Иными словами, художественный текст, возникающий поначалу как «зеркало творца», одновременно становится средоточием более обостренного переживания всей глубины наличного мира. Сквозь особую конфигурацию элементов языка, повторяющихся «эмблем» и лейтмотивов проглядывает всепорождающая стихия бытия. На это, по сути, претендует любой художник — быть нс только своим собственным глашатаем, но «глаголом универсума». Побудительным мотивом творчества может выступать интимная экзистенциальная тоска автора, однако именно обостренное субъективное переживание позволяет творцу осуществить прорыв сквозь устоявшиеся мифологемы и рутинный порядок в непредсказуемые глубины космоса, в новые резервы бытийного смысла. Любое заметное творение прошлого и настоящего отмечено печатью взаимопроникновения «Я» и «Не-Я». Такого рода жест, во многом шокирующий, представляет собой, к примеру, картина Ф. Бэкона «Портрет папы Иннокентия X» (1953 — набросок к портрету Веласкеса), написанная как парафраз известного портрета Веласкеса (1650). Резкая модуляция с изображения сосредоточенного, проницательного, искушенного и сохраняющего достоинство взгляда первосвященника на воплощение экстатического, искаженного, полуживотного состояния оракула, очевидно, для художника не случайна. По всей видимости, здесь — попытка Бэкона выразить отношение загнанного человека, своего современника, оглохшего от агрессивности идеологий, потерявшего веру в любые социальные институты, привыкшего отовсюду в жизни ожидать подножку. Тонкие потоки краски, создающие грязную завесу перед изображением нагнетают ощущение лжи, безысходности, представляемых художником как «последняя сущность».

  • [1] Evans R. I. Psychology and Artur Miller. N.Y., 1981. P. 18.
  • [2] Маритен Ж. Ответственность художника. С. 191.
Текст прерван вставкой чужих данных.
-- ==== Sys2Proof/Machine/Matrix.lean ====
section
/-! DEFINITION. The matrix array, class 9 (07 R130 to R139; 22 R342, R343), and the transpose engine, QPUSH and QPOP
(07 R141; 21 R313, R314). -/
namespace Sys2Proof.Machine

/-! ### Cells -/

/-- A function of every cell of a bank, from number `k` on, `n` cells; a cell that then holds the default is not listed.
The flag says whether any addition saturated. -/
def mapCells (f : Nat → Cell → Cell × Bool) : Nat → Nat → Tab Cell → Tab Cell × Bool
  | 0, _, _ => ([], false)
  | n + 1, k, t =>
    let (c, rest) : Cell × Tab Cell := match t with
      | (j, c) :: rest => if j = k then (c, rest) else ({}, t)
      | [] => ({}, [])
    let (d, sat) := f k c
    let (u, sats) := mapCells f n (k + 1) rest
    (if d = {} then u else (k, d) :: u, sat || sats)

/-- Every cell of a bank. -/
def Bank.map (b : Bank) (f : Nat → Cell → Cell × Bool) : Bank × Bool :=
  let r := mapCells f 8192 0 b.cells
  ({ b with cells := r.1 }, r.2)

/-- The signed value of an accumulator. -/
def Cell.value (c : Cell) : Int := c.acc.toInt

/-- R133, R139: an accumulator takes a value, saturating; the residue goes with it. -/
def Cell.put (c : Cell) (v : Int) (res : Nat) : Cell × Bool :=
  let top : Int := (2 ^ 47 - 1 : Nat)
  if top < v then ({ c with acc := BitVec.ofInt 48 top, res := BitVec.ofNat 4 (top % 15).toNat }, true)
  else if v < -top then ({ c with acc := BitVec.ofInt 48 (-top), res := BitVec.ofNat 4 (-top % 15).toNat }, true)
  else ({ c with acc := BitVec.ofInt 48 v, res := BitVec.ofNat 4 (res % 15) }, false)

def MatrixArray.bank (a : MatrixArray) (b : Bool) : Bank := if b then a.bank1 else a.bank0
def MatrixArray.setBank (a : MatrixArray) (b : Bool) (x : Bank) : MatrixArray :=
  if b then { a with bank1 := x } else { a with bank0 := x }

/-! ### The block product (R131, R132, R137) -/

/-- Sign and exponent of a ply-0 nibble, as three bits. -/
def nibbleAttr (n : Nat) : Nat := n / 2 % 8
/-- The attributes of the eight nibbles of a block. -/
def blockAttr (w : Nat) : Nat := ofLanes 3 ((lanes w 4 8).map nibbleAttr)

/-- A digit with its sign and its power of two: the term that an element brings (R132). -/
def digitTerm (ply nib attr : Nat) : Int :=
  let e := attr % 4
  let d := if ply = 0 then (if e > 0 then 2 else 0) + nib % 2 else nib
  let v : Nat := d * 2 ^ (max e 1 - 1)
  if attr / 4 % 2 = 1 then -(v : Int) else v

/-- The eight terms of one block: `w` holds its nibbles, `attr` its recorded attributes. -/
def blockTerms (ply w attr : Nat) : List Int :=
  List.zipWith (digitTerm ply) (lanes w 4 8) (if ply = 0 then (lanes w 4 8).map nibbleAttr else lanes attr 3 8)

/-- σ × 2^x of a scale code. -/
def scaleTerm (c : Nat) : Nat := (32 + c % 32) * 2 ^ (c / 32)

/-- The sum of the products of two blocks. -/
def dotTerms (a b : List Int) : Int := (List.zipWith (· * ·) a b).foldl (· + ·) 0

/-- One side of a beat: for each row or column the terms and the scale code. -/
def beatSide (ply n w scales : Nat) (attr : Nat → Nat) : List (List Int × Nat) :=
  (List.range n).map fun r => (blockTerms ply (lane w r 32) (attr r), lane scales r 8)

/-- R132, R133, R136: one beat over a bank. -/
def Bank.push (b : Bank) (as bs : Array (List Int × Nat)) : Bank × Bool :=
  b.map fun k c =>
    let (ta, sa) := as.getD (k / 64) ([], 0)
    let (tb, sb) := bs.getD (k % 64) ([], 0)
    if sa = 0xFF || sb = 0xFF then ({ c with poison := true }, false)
    else
      let n : Int := (scaleTerm sa * scaleTerm sb : Nat) * dotTerms ta tb
      c.put (c.value + n) (c.res.toNat + (n % 15).toNat)

/-- R136: the attributes of a pass of ply 0. -/
def recordAttr (t : Tab Nat) (beat n w : Nat) : Tab Nat :=
  (List.range n).foldl (fun t r => Tab.set 0 t (64 * r + beat) (blockAttr (lane w r 32))) t

/-- R136: XPUSH on the array, with its four operands; whether an addition saturated. -/
def MatrixArray.push (m : MatrixArray) (a b sa sb : Nat) : MatrixArray × Bool :=
  let k := m.bank m.cur
  let aAttr := if k.i = 0 && m.beat ≤ 63 then recordAttr m.aAttr m.beat 128 a else m.aAttr
  let bAttr := if k.j = 0 && m.beat ≤ 63 then recordAttr m.bAttr m.beat 64 b else m.bAttr
  let as := (beatSide k.i 128 a sa fun r => Tab.get 0 aAttr (64 * r + m.beat)).toArray
  let bs := (beatSide k.j 64 b sb fun c => Tab.get 0 bAttr (64 * c + m.beat)).toArray
  let (k', sat) := k.push as bs
  ({ m.setBank m.cur k' with aAttr, bAttr, beat := m.beat + 1 }, sat)

/-- R136: XACC. -/
def MatrixArray.accumulate (m : MatrixArray) (b : Bool) : MatrixArray × Bool :=
  let o := m.bank !b
  let (k, sat) := (m.bank b).map fun n c =>
    let d := Tab.get {} o.cells n
    let (e, s) := c.put (c.value + d.value) (c.res.toNat + d.res.toNat)
    ({ e with poison := c.poison || d.poison }, s)
  ((m.setBank b k).setBank (!b) { o with cells := [] }, sat)

/-- R136: XSHIFT. -/
def MatrixArray.shift (m : MatrixArray) (b : Bool) : MatrixArray × Bool :=
  let (k, sat) := (m.bank b).map fun _ c => c.put (16 * c.value) c.res.toNat
  (m.setBank b k, sat)

/-! ### The syllables -/

/-- A syllable's effect on the array with flags known `lat` cycles after issue; an enabled flag leaves the array as it was
(R138, R343). -/
def State.arrayEffect (s : State) (fl : Flags) (lat : Nat) (f : State → State) : State :=
  let x := s.cur
  if fl &&& x.trapMask = 0 then
    (f s).updCur fun y =>
      { y with
        usedX := true
        flagsDue := if fl = 0 then y.flagsDue
          else { due := y.count + lat, seq := y.seq, fslot := s.slot.fslot, baddr := s.slot.baddr, pos := s.slot.pos, flags := fl } :: y.flagsDue }
  else s.raiseEnabled fl x.trapMask lat

def State.setArray (s : State) (m : MatrixArray) : State := s.updCurCore fun k => { k with arr := m }

/-- A member of the mould that can saturate. -/
def State.saturating (s : State) (r : MatrixArray × Bool) : State :=
  s.arrayEffect (if r.2 then flAOV else 0) 1 fun t => t.setArray r.1

def xcfgBody (bank : Bool) (pa pb : BitVec 2) (dexp : BitVec 8) (s : State) : State :=
  let m := s.curCore.arr
  let k := { m.bank bank with i := pa.toNat, j := pb.toNat, dexp := dexp.toInt, drain := 0 }
  s.arrayEffect 0 0 fun t => t.setArray { m.setBank bank k with cur := bank, beat := 0 }

def execXcfg (g : BitVec 3) (bank : Bool) (pa pb : BitVec 2) (dexp : BitVec 8) (s : State) :=
  perform (.xcfg g bank pa pb dexp) s (xcfgBody bank pa pb dexp)

/-- R131, R136: the four pops and the beat. A pop of a word with an uncorrectable error adds nothing (R156). -/
def xpushBody (s : State) : State :=
  let op := fun n => match s.port n with | .ok v => v | .error _ => 0
  if s.slot.ecc then { s.raise .dataError with slot := { (s.raise .dataError).slot with ecc := false } }
  else s.saturating (s.curCore.arr.push (op 0) (op 1) (op 2) (op 3))

def execXpush (g : BitVec 3) (s : State) := perform (.xpush g) s xpushBody

def execXacc (g : BitVec 3) (bank : Bool) (s : State) :=
  perform (.xacc g bank) s fun t => t.saturating (t.curCore.arr.accumulate bank)

def execXshift (g : BitVec 3) (bank : Bool) (s : State) :=
  perform (.xshift g bank) s fun t => t.saturating (t.curCore.arr.shift bank)

/-- R134: a cell of a bank as FP32. -/
def Bank.drainCell (b : Bank) (c : Cell) : Nat × Flags :=
  if c.poison then (0x7FC00000, 0)
  else
    let v := c.value
    fp32.roundNum false .rne false (v < 0) v.natAbs (b.dexp - 18 - 4 * (b.i + b.j))

/-- The chunks that the next operand of w0 writes: their offsets, or the trap of the first that is misaligned or leaves
the allocation (R311). -/
def drainChunks (w : Walker) (al : Alloc) (first : Nat) : Nat → Except Raised (List Nat)
  | 0 => .ok []
  | n + 1 =>
    match spadOperand w al [] first 1 with
    | .error e => .error e
    | .ok _ => match drainChunks w al (first + 1) n with
      | .error e => .error e
      | .ok l => .ok ((w.addr first).toNat :: l)

/-- R136, R138, R139: XDRAIN. Of its causes the lowest is reported (R227): a chunk that traps, an enabled flag, a residue that differs. -/
def xdrainBody (bank : Bool) (s : State) : State :=
  let m := s.curCore.arr
  let b := m.bank bank
  let w := Tab.get {} s.cur.ports 4
  let per := 512 / 2 ^ w.clog
  let cells := (List.range 128).map fun k => Tab.get {} b.cells (64 * b.drain + k)
  match drainChunks w s.cur.alloc (w.popped * per) per with
  | .error r => s.raise r.cause r.cond r.faddr
  | .ok offs =>
    let y := cells.map b.drainCell
    let fl := orFlags (y.map Prod.snd)
    let differs := cells.any fun c => !c.poison && (c.value % 15).toNat ≠ c.res.toNat
    if differs && fl &&& s.cur.trapMask = 0 then s.raise .dataError (cond := 1)
    else
      let data := bytesOf 512 (ofLanes 32 (y.map Prod.fst))
      let z := 2 ^ w.clog
      let out := offs.zipIdx.flatMap fun (a, k) => cellsAt (s.cur.alloc.spbase + a) ((data.drop (z * k)).take z)
      s.arrayEffect fl 11 fun t =>
        let cleared := (List.range 128).foldl (fun u k => Tab.set {} u (64 * b.drain + k) {}) b.cells
        let t := t.setArray (m.setBank bank { b with cells := cleared, drain := (b.drain + 2) % 128 })
        let t := t.updCur fun x => { x with ports := Tab.upd {} x.ports 4 Walker.pop }
        t.updCurCore fun k => { k with drains := k.drains ++ [{ ctx := s.slot.ctx, at_ := s.cur.count + 12, data := out }] }

def execXdrain (g : BitVec 3) (bank : Bool) (s : State) := perform (.xdrain g bank) s (xdrainBody bank)

/-- Some drains reach scratchpad, under the STS of the cycle (09 R145). -/
def CoreSt.drainNow (k : CoreSt) (which : DrainWrite → Bool) : CoreSt :=
  let cells := ((k.drains.filter which).flatMap DrainWrite.data).filter fun b => !k.stored.contains b.1
  { k with
    spad := Memory.writeAll k.spad cells
    drained := cells.map Prod.fst ++ k.drained
    drains := k.drains.filter fun d => !which d }

/-- The drains of a context whose schedule cycle `n` passes reach scratchpad (R138): when the bundle of that count has issued,
or in that cycle of a FLIP wait, so that a bundle that stalls at the count still reads what stood before. DESIGN CHOICE (log
entry 65): a drain whose cycle would come after the context's last RETIRE has exchanged is never written. -/
def State.landDrains (s : State) (c n : Nat) : State :=
  let due := fun (d : DrainWrite) => d.ctx == c && d.till.isNone && d.at_ ≤ n
  if (s.core (coreOf c)).drains.any due then s.updCore (coreOf c) fun k => k.drainNow due else s

/-- Between two tasks the schedule goes on without turns: the drains of its next cycles get a device cycle (03 R53). -/
def State.timeDrains (s : State) (c f : Nat) : State :=
  let due := fun (d : DrainWrite) => d.ctx == c && d.till.isNone && d.at_ ≤ f + 3
  if (s.core (coreOf c)).drains.any due then
    s.updCore (coreOf c) fun k =>
      { k with drains := k.drains.map fun d => if due d then { d with till := some (s.cycle + (d.at_ - f)) } else d }
  else s

/-! ### The transpose engine (R141) -/

/-- Element bits of QPUSH. -/
def qsizeBits : QSize → Nat
  | .q8 => 8 | .q16 => 16 | .q32 => 32

/-- R141, R314. -/
def qpushBody (d : BitVec 6) (z : QSize) (s : State) : State :=
  let n := qsizeBits z
  let row := s.vb d.toNat % 2 ^ (32 * n)
  let tiles := s.curCore.tiles
  let join := fun (t : Tile) =>
    { t with rows := t.rows ++ [row], last := if t.rows.length = 31 then s.cycle else t.last }
  match tiles.getLast? with
  | some t =>
    if t.rows.length < 32 then
      if t.size ≠ n then s.raise .illegalOperand
      else s.updCurCore fun k => { k with tiles := tiles.dropLast ++ [join t] }
    else if tiles.length = 2 then s.raise .queueOverflow
    else s.updCurCore fun k => { k with tiles := tiles ++ [join { size := n }] }
  | none => s.updCurCore fun k => { k with tiles := [join { size := n }] }

def execQpush (g : BitVec 3) (d : BitVec 6) (z : QSize) (s : State) :=
  perform (.qpush g d z) s fun t => t.unlessBad (qpushBody d z)

/-- R141: row `k` of a transposed tile. -/
def Tile.row (t : Tile) (k : Nat) : Nat := ofLanes t.size (t.rows.map fun r => lane r k t.size)

/-- The tiles once a row of the front one has been popped. -/
def Tile.afterPop (t : Tile) (rest : List Tile) : List Tile :=
  if t.popped = 31 then rest else { t with popped := t.popped + 1 } :: rest

/-- The QPOPs of a bundle that the 48 cycles after the last push of the tile that each reaches hold back (R141): their
positions. A QPOP that traps pops nothing. -/
def popStalls (cycle : Nat) : List Tile → List (Nat × ASize) → List Nat
  | _, [] => []
  | tiles, (p, m) :: l =>
    match tiles with
    | t :: rest =>
      if t.rows.length ≠ 32 || 32 * t.size ≠ 8 * m.bytes then popStalls cycle tiles l
      else (if cycle < t.last + 48 then [p] else []) ++ popStalls cycle (t.afterPop rest) l
    | [] => []

/-- R141, R313: a QPOP that traps, by being the 65th result too (16 R231), takes no row. -/
def qpopBody (d : BitVec 6) (m : ASize) (s : State) : State :=
  match s.curCore.tiles with
  | [] => s.raise .illegalOperand
  | t :: rest =>
    if t.rows.length ≠ 32 || 32 * t.size ≠ 8 * m.bytes then s.raise .illegalOperand
    else
      let v := t.row t.popped
      let u := s.post [{
        file := destFile s .v d.toNat, reg := d.toNat, ben := BitVec.ofNat 128 (s.ben (8 * m.bytes) 8)
        val := BitVec.ofNat 1024 v, unit := s.slot.unit, lval := BitVec.ofNat 1024 v, due := s.cur.count + 6 }]
      if u.slot.raised.length = s.slot.raised.length then
        u.updCurCore fun k => { k with tiles := t.afterPop rest }
      else u

def execQpop (g : BitVec 3) (d : BitVec 6) (m : ASize) (s : State) := perform (.qpop g d m) s (qpopBody d m)

end Sys2Proof.Machine
end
  • [3] Раппапорт Л. Г. Пространство театра и пространство города в Европе XVI—XVII вв. //Театральное пространство: мат-лы науч. конф. (1978) / иод общ. рсд. И. Е. Даниловой. М. :Сов. художник, 1979. С. 204. Понятиями «живопись — созерцание» и «живопись — зрелище"оперирует также М. И. Свидерская // Свидерская М. И. Караваджо: первый современныйхудожник: проблем, очерк. СПб.: Дмитрий Буланин, 2001. С. 24 и далее.